-- ==== Sys2Proof/Certificates/Slice0/Obligations.lean ====
section
/-! DEFINITION. The statements for the provers. -/

open Sys2Proof Sys2Proof.Machine

/-! ## The frame of a step -/

/-- A step on a queue that is not empty is the front command, run on the state with the queue's rest. -/
def Obligations.StepRunsFront : Prop :=
  ∀ (s : State) (c : Instr) (cs : List Instr), s.pending = c :: cs → step s = exec c { s with pending := cs }

/-- Where no command waits, a step is one cycle of TB (the model's choice, log entry 3): nominal time advances by the
cycle, the timebase by the cycle and the nanosecond that the rate trim adds or takes (R394), and nothing else of the
timebase, the mode or the queues of work changes; contexts change only for notices, snapshots and adopted queues that wait for them. In
reset nothing changes at all. R546: bring-up that has not ended within 4 ms ends then, in CONFIGURE. -/
def Obligations.IdleTick : Prop :=
  (∀ s : State, s.pending = [] → s.rstN = false → step s = .next s) ∧
  (∀ s : State, s.pending = [] → s.rstN = true → s.fatal = false → s.mode = .bringup → 4000000 ≤ s.nomNs + tickNs s →
    ∃ t, step s = .next t ∧ t.mode = .configure ∧ t.pending = [] ∧ t.nomNs = s.nomNs + tickNs s) ∧
  (∀ s : State, s.pending = [] → s.rstN = true → (s.mode = .bringup → s.nomNs + tickNs s < 4000000) →
    ∃ t, step s = .next t ∧ t.nomNs = s.nomNs + tickNs s ∧
    t.mode = s.mode ∧ t.pending = [] ∧ t.slots = s.slots ∧ t.queues = s.queues ∧ t.is0 = s.is0 ∧
    (s.adopting = [] → s.snaps = [] → (∀ h ∈ s.held, h.form = false) → t.ways = s.ways) ∧
    (tbHangs s = true → t.timebase = s.timebase) ∧
    (tbHangs s = false → t.timebase = s.timebase + BitVec.ofInt 64 (trimmed s.tbFrac (ratePpb s) (tickNs s)).1 ∧
      t.tbFrac = (trimmed s.tbFrac (ratePpb s) (tickNs s)).2) ∧
    (tbHangs s = false → ratePpb s = 0 → -1000000000 < s.tbFrac → s.tbFrac < 1000000000 →
      t.timebase = s.timebase + BitVec.ofNat 64 (tickNs s) ∧ t.tbFrac = s.tbFrac))

/-- No command is refused, and every well-formed command answers a next state in every state. -/
def Obligations.WellFormedCommandsRun : Prop :=
  (∀ (c : Instr) (s : State) (r : Refusal), exec c s ≠ .refused r) ∧
  (∀ (c : Instr) (s : State), c.wf = true → ∃ t, exec c s = .next t) ∧
  (∀ (c : Instr) (s : State) (f : Fault), exec c s = .fault f → c.wf = false)
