-- ==== Sys2Proof/Laws/State.lean ====
section
/-! SUPPORT. The fields that each plain update of State leaves as they were, and those it sets. -/

section
set_option Elab.async false

namespace Sys2Proof.Machine
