-- ==== Sys2Proof/Laws/Frames.lean ====
section
/-! SUPPORT. What the keyed records of State read after they are replaced, and the frames of the units' operations. -/

namespace Sys2Proof.Machine

/-- A record found under a key has the key. -/
theorem find_key {α : Type} (k : α → Nat) (n : Nat) (xs : List α) (d : α) (hd : k d = n) :
    k ((xs.find? (fun x => k x == n)).getD d) = n := by
  cases h : xs.find? (fun x => k x == n) with
  | none => simpa using hd
  | some x => simpa using List.find?_some h

theorem pollOf_iid (s : State) (i : Nat) : (pollOf s i).iid = i := find_key PollInst.iid i s.pollInst _ rfl

theorem arbOf_num (s : State) (a : Nat) : (arbOf s a).num = a := find_key Arb.num a s.arbs _ rfl

theorem pollOf_putPoll (s : State) (p : PollInst) : pollOf (s.putPoll p) p.iid = p := by simp [pollOf, State.putPoll]

theorem arbOf_putArb (s : State) (x : Arb) : arbOf (s.putArb x) x.num = x := by simp [arbOf, State.putArb]

/-- Finding what `upd` has changed under the same test. -/
theorem find_upd {α : Type} (p : α → Bool) (f : α → α) (hf : ∀ x, p x = true → p (f x) = true) (xs : List α) :
    (upd p f xs).find? p = (xs.find? p).map f := by
  unfold upd
  induction xs with
  | nil => rfl
  | cons x xs ih =>
    by_cases h : p x = true
    · simp [h, hf x h]
    · simp [h, ih]

/-- Finding under a test that `upd`'s change leaves false. -/
theorem find_upd_ne {α : Type} (p q : α → Bool) (f : α → α) (hq : ∀ x, p x = true → q x = false ∧ q (f x) = false) (xs : List α) :
    (upd p f xs).find? q = xs.find? q := by
  unfold upd
  induction xs with
  | nil => rfl
  | cons x xs ih =>
    by_cases h : p x = true
    · simp [h, hq x h, ih]
    · by_cases h' : q x = true
      · simp [h, h']
      · simp [h, h', ih]

/-- A context put in the place of a resident one is read back. -/
theorem ctxOf_setCtx (s : State) (q : Nat) (c : QCtx) (h : (ctxOf s q).isSome = true) : ctxOf (s.setCtx q c) q = some c := by
  unfold ctxOf wayOf at *
  unfold State.setCtx
  dsimp only
  rw [find_upd (fun w : Way => w.qid == q) (fun w => { w with ctx := c, dirty := true }) (fun x hx => hx)]
  cases e : s.ways.find? (fun w => w.qid == q) with
  | none => rw [e] at h; simp at h
  | some w => rfl

/-- Another queue's context stays as it is. -/
theorem ctxOf_setCtx_ne (s : State) (q r : Nat) (c : QCtx) (h : r ≠ q) : ctxOf (s.setCtx q c) r = ctxOf s r := by
  unfold ctxOf wayOf State.setCtx
  dsimp only
  rw [find_upd_ne (fun w : Way => w.qid == q) (fun w => w.qid == r) (fun w => { w with ctx := c, dirty := true }) (fun x hx => by
    have : x.qid = q := by simpa using hx
    simp [this, Ne.symm h])]

/-- The frame of a change of a context: its way only. -/
theorem State.setCtx_frame (s : State) (q : Nat) (c : QCtx) : ∃ w, s.setCtx q c = { s with ways := w } := ⟨_, rfl⟩

theorem ctxOf_updCtx (s : State) (q : Nat) (f : QCtx → QCtx) : ctxOf (s.updCtx q f) q = (ctxOf s q).map f := by
  unfold State.updCtx
  cases e : ctxOf s q with
  | none => simpa using e
  | some c => simpa using ctxOf_setCtx s q (f c) (by rw [e]; rfl)

theorem State.updCtx_frame (s : State) (q : Nat) (f : QCtx → QCtx) : ∃ w, s.updCtx q f = { s with ways := w } := by
  unfold State.updCtx
  split
  · exact ⟨_, rfl⟩
  · exact ⟨_, rfl⟩

/-- A slot changed by f is found changed. -/
theorem slotAt_updSlot (s : State) (clu idx : Nat) (f : Slot → Slot) (hf : ∀ x, (f x).clu = x.clu ∧ (f x).idx = x.idx) :
    slotAt (s.updSlot clu idx f) clu idx = (slotAt s clu idx).map f := by
  unfold slotAt State.updSlot
  exact find_upd (fun x : Slot => x.clu == clu && x.idx == idx) f (fun x hx => by simpa [hf x] using hx) s.slots

/-- A logged write touches the dirty log's queue and filter, the overflow flag, its counter and its pulse. -/
theorem State.logDirty_frame (s : State) (iid addr : Nat) :
    ∃ i r h q f, s.logDirty iid addr = { s with is0 := i, regs := r, heldPulses := h, dirtyQ := q, dirtyFilter := f } := by
  unfold State.logDirty
  split
  · exact ⟨_, _, _, _, _, rfl⟩
  · dsimp only
    split
    · exact ⟨_, _, _, _, _, rfl⟩
    · split
      · obtain ⟨p, e⟩ := State.pulse_frame ((s.setInstFld iid 13 11 1 1).bump .insDlogStat 0 16 16 1) 148 0
        rw [e]
        exact ⟨_, _, _, _, _, rfl⟩
      · exact ⟨_, _, _, _, _, rfl⟩

/-- What a notice may change in a context: its notice fields. -/
def QCtx.core (c : QCtx) : QCtx := { c with noticeBusy := 0, noticeKept := 0, nseq := 0, pendingCnt := 0 }

/-- Every queue's context is there in t as it is in s, but for its notice fields. -/
def KeepsCtx (s t : State) : Prop := ∀ q, (ctxOf t q).map QCtx.core = (ctxOf s q).map QCtx.core

theorem KeepsCtx.refl (s : State) : KeepsCtx s s := fun _ => rfl

theorem KeepsCtx.trans {s t u : State} (h : KeepsCtx s t) (k : KeepsCtx t u) : KeepsCtx s u := fun q => (k q).trans (h q)

theorem KeepsCtx.ofWays {s t : State} (h : t.ways = s.ways) : KeepsCtx s t := fun q => by simp [ctxOf, wayOf, h]

/-- A context replaced by one with the same core. -/
theorem KeepsCtx.setCtx (s : State) (q : Nat) (c d : QCtx) (h : ctxOf s q = some c) (e : d.core = c.core) : KeepsCtx s (s.setCtx q d) := by
  intro r
  by_cases hr : r = q
  · subst hr; rw [ctxOf_setCtx s r d (by rw [h]; rfl), h]; simp [e]
  · rw [ctxOf_setCtx_ne s q r d hr]

theorem KeepsCtx.service (s : State) (h : Held) : KeepsCtx s (s.service h) := by
  obtain ⟨_, _, _, _, _, e, _⟩ := State.service_frame s h
  exact KeepsCtx.ofWays (by rw [e])

theorem KeepsCtx.bankAccess (s : State) (q r : Nat) : KeepsCtx s (s.bankAccess q r) := by
  obtain ⟨x, e⟩ := State.bankAccess_frame s q r
  exact KeepsCtx.ofWays (by rw [e])

theorem KeepsCtx.noticeTrigger (s : State) (q : Nat) : KeepsCtx s (s.noticeTrigger q) := by
  unfold State.noticeTrigger
  cases e : ctxOf s q with
  | none => exact KeepsCtx.refl s
  | some c =>
    dsimp only
    split
    · exact KeepsCtx.refl s
    · split
      · exact KeepsCtx.setCtx s q c _ e rfl
      · refine KeepsCtx.trans ?_ (KeepsCtx.service _ _)
        refine KeepsCtx.trans ?_ (KeepsCtx.bankAccess _ _ _)
        exact KeepsCtx.setCtx s q c _ e rfl

theorem KeepsCtx.writeBack (s : State) (w : Way) : KeepsCtx s (s.writeBack w) := by
  unfold State.writeBack
  dsimp only
  split
  · exact KeepsCtx.refl s
  · refine KeepsCtx.trans (KeepsCtx.trans ?_ (KeepsCtx.bankAccess _ _ _)) (KeepsCtx.service _ _)
    split
    · exact KeepsCtx.refl s
    · exact KeepsCtx.ofWays rfl

theorem KeepsCtx.evict (s : State) (w : Way) : KeepsCtx s (s.evict w) := by
  unfold State.evict
  refine KeepsCtx.trans ?_ (KeepsCtx.writeBack _ _)
  split
  · exact KeepsCtx.refl s
  · exact KeepsCtx.noticeTrigger s _

theorem KeepsCtx.startFetch (s : State) (q : Nat) : KeepsCtx s (s.startFetch q) := by
  unfold State.startFetch State.fetchCtx
  extract_lets issued fetch
  have hi : KeepsCtx s issued := KeepsCtx.service s _
  have hf : KeepsCtx s fetch := hi.trans (KeepsCtx.ofWays rfl)
  clear_value fetch issued
  split
  · exact KeepsCtx.refl s
  · split
    · exact hf
    · split
      · split
        · exact hf
        · split
          · exact KeepsCtx.refl s
          · exact KeepsCtx.evict s _
      · exact KeepsCtx.refl s

theorem KeepsCtx.fold {α : Type} (f : State → α → State) (hf : ∀ t x, KeepsCtx t (f t x)) (xs : List α) (s : State) :
    KeepsCtx s (xs.foldl f s) := by
  induction xs generalizing s with
  | nil => exact KeepsCtx.refl s
  | cons x xs ih => exact (hf s x).trans (ih (f s x))

theorem KeepsCtx.pumpCtx (s : State) : KeepsCtx s s.pumpCtx := by
  unfold State.pumpCtx
  generalize s.ctxWait = xs
  revert s
  induction xs with
  | nil => intro s; exact KeepsCtx.refl s
  | cons x xs ih => intro s; exact (KeepsCtx.startFetch s x.1).trans (ih _)

theorem KeepsCtx.noteFull (s : State) (clu : Nat) : KeepsCtx s (s.noteFull clu) := by
  unfold State.noteFull
  dsimp only
  split
  · split
    · exact KeepsCtx.refl s
    · exact KeepsCtx.ofWays rfl
  · split
    · exact KeepsCtx.ofWays rfl
    · exact KeepsCtx.refl s

theorem KeepsCtx.freeSlot (s : State) (clu idx : Nat) : KeepsCtx s (s.freeSlot clu idx) := by
  unfold State.freeSlot
  refine KeepsCtx.trans ?_ (KeepsCtx.pumpCtx _)
  refine KeepsCtx.trans ?_ (KeepsCtx.noteFull _ _)
  exact KeepsCtx.ofWays rfl

theorem KeepsCtx.endBind (s : State) (x : Slot) : KeepsCtx s (s.endBind x) := by
  unfold State.endBind
  exact KeepsCtx.trans (KeepsCtx.ofWays (by rfl)) (KeepsCtx.freeSlot _ _ _)

/-- Its readiness is no part of a queue's context. -/
theorem ctxOf_notReady (s : State) (q r : Nat) : ctxOf (s.notReady q) r = ctxOf s r := rfl

/-- Ending binds clears the queue's re-read count, beside what the ends themselves do. -/
theorem ctxOf_endBinds (s : State) (q : Nat) (xs : List Slot) :
    ctxOf (s.endBinds q xs) q = (ctxOf (xs.foldl (fun t x => t.endBind x) s) q).map (fun c => { c with reread := 0 }) := by
  unfold State.endBinds
  rw [ctxOf_updCtx]
  rfl

/-- A queue that enters ERROR: what its context then says (02 R80, R82). -/
theorem enterError_ctx (s : State) (qid : Nat) (idx : W32) (cause cp dom slot clu : Nat) (c : QCtx) (h : ctxOf s qid = some c) :
    ∃ d, ctxOf (s.enterError qid idx cause cp dom slot clu) qid = some d ∧ d.state = qError ∧ d.errIndex = idx ∧
      d.errCause = BitVec.ofNat 8 cause ∧ d.errDepth = 0 ∧ d.errChainPos = BitVec.ofNat 16 cp ∧ d.piSeen = c.piSeen ∧ d.q = c.q ∧ d.f = c.f := by
  unfold State.enterError
  rw [h]
  dsimp only
  have hk : KeepsCtx s ((earlySlots s qid).foldl (fun t x => t.endBind x) s) := KeepsCtx.fold _ (fun t x => KeepsCtx.endBind t x) _ s
  generalize hu : (earlySlots s qid).foldl (fun t x => t.endBind x) s = u at hk
  have hd : ∃ d, ctxOf ((s.discardEarly qid).notReady qid) qid = some d ∧ d.piSeen = c.piSeen ∧ d.q = c.q ∧ d.f = c.f := by
    have h1 := hk qid
    rw [h] at h1
    cases hc : ctxOf u qid with
    | none => rw [hc] at h1; simp at h1
    | some e =>
      rw [hc] at h1
      have h2 : e.core = c.core := by simpa using h1
      refine ⟨{ e with reread := 0 }, ?_, ?_, ?_, ?_⟩
      · rw [ctxOf_notReady, State.discardEarly, ctxOf_endBinds, hu, hc]
        rfl
      · have h3 := congrArg QCtx.piSeen h2; exact h3
      · have h3 := congrArg QCtx.q h2; exact h3
      · have h3 := congrArg QCtx.f h2; exact h3
  generalize (s.discardEarly qid).notReady qid = v at hd ⊢
  obtain ⟨d, hd, h1, h2, h3⟩ := hd
  rw [hd]
  simp only [Option.getD]
  set e : QCtx := { d with state := qError, errIndex := idx, errCause := BitVec.ofNat 8 cause, errDepth := 0,
                                     errChainPos := BitVec.ofNat 16 cp, contained := if telOn s then d.contained + 1 else d.contained } with he
  have hw := ctxOf_setCtx v qid e (by rw [hd]; rfl)
  obtain ⟨m, q, e1⟩ := State.logErr_frame (v.setCtx qid e) (mkErr 2 dom cause d.iid.toNat qid slot clu 0 idx.toNat cp)
  rw [e1]
  set x : State := { (v.setCtx qid e) with regs := m, errQ := q } with hx
  obtain ⟨p, e2⟩ := State.pulse_frame x (8 * d.home.toNat + 2) 0
  rw [e2]
  have hk2 : KeepsCtx (v.setCtx qid e) ((({ x with heldPulses := p } : State).addIs3 (instCtr d.iid.toNat + 7) 1).noticeTrigger qid) := by
    refine KeepsCtx.trans ?_ (KeepsCtx.noticeTrigger _ _)
    apply KeepsCtx.ofWays
    unfold State.addIs3
    split
    · rfl
    · rfl
  have h5 := hk2 qid
  rw [hw] at h5
  cases h6 : ctxOf ((({ x with heldPulses := p } : State).addIs3 (instCtr d.iid.toNat + 7) 1).noticeTrigger qid) qid with
  | none => rw [h6] at h5; simp at h5
  | some g =>
    rw [h6] at h5
    have h7 : g.core = e.core := by simpa using h5
    have a1 := congrArg QCtx.state h7
    have a2 := congrArg QCtx.errIndex h7
    have a3 := congrArg QCtx.errCause h7
    have a4 := congrArg QCtx.errDepth h7
    have a5 := congrArg QCtx.errChainPos h7
    have a6 := (congrArg QCtx.piSeen h7).trans h1
    have a7 := (congrArg QCtx.q h7).trans h2
    have a8 := (congrArg QCtx.f h7).trans h3
    exact ⟨g, rfl, a1, a2, a3, a4, a5, a6, a7, a8⟩

end Sys2Proof.Machine
end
....
**What the task requires**
Every line of the material that includes the word "generalize" needs to be copied.

**Task answer**
  generalize s.ctxWait = xs
  generalize hu : (earlySlots s qid).foldl (fun t x => t.endBind x) s = u at hk
  generalize (s.discardEarly qid).notReady qid = v at hd ⊢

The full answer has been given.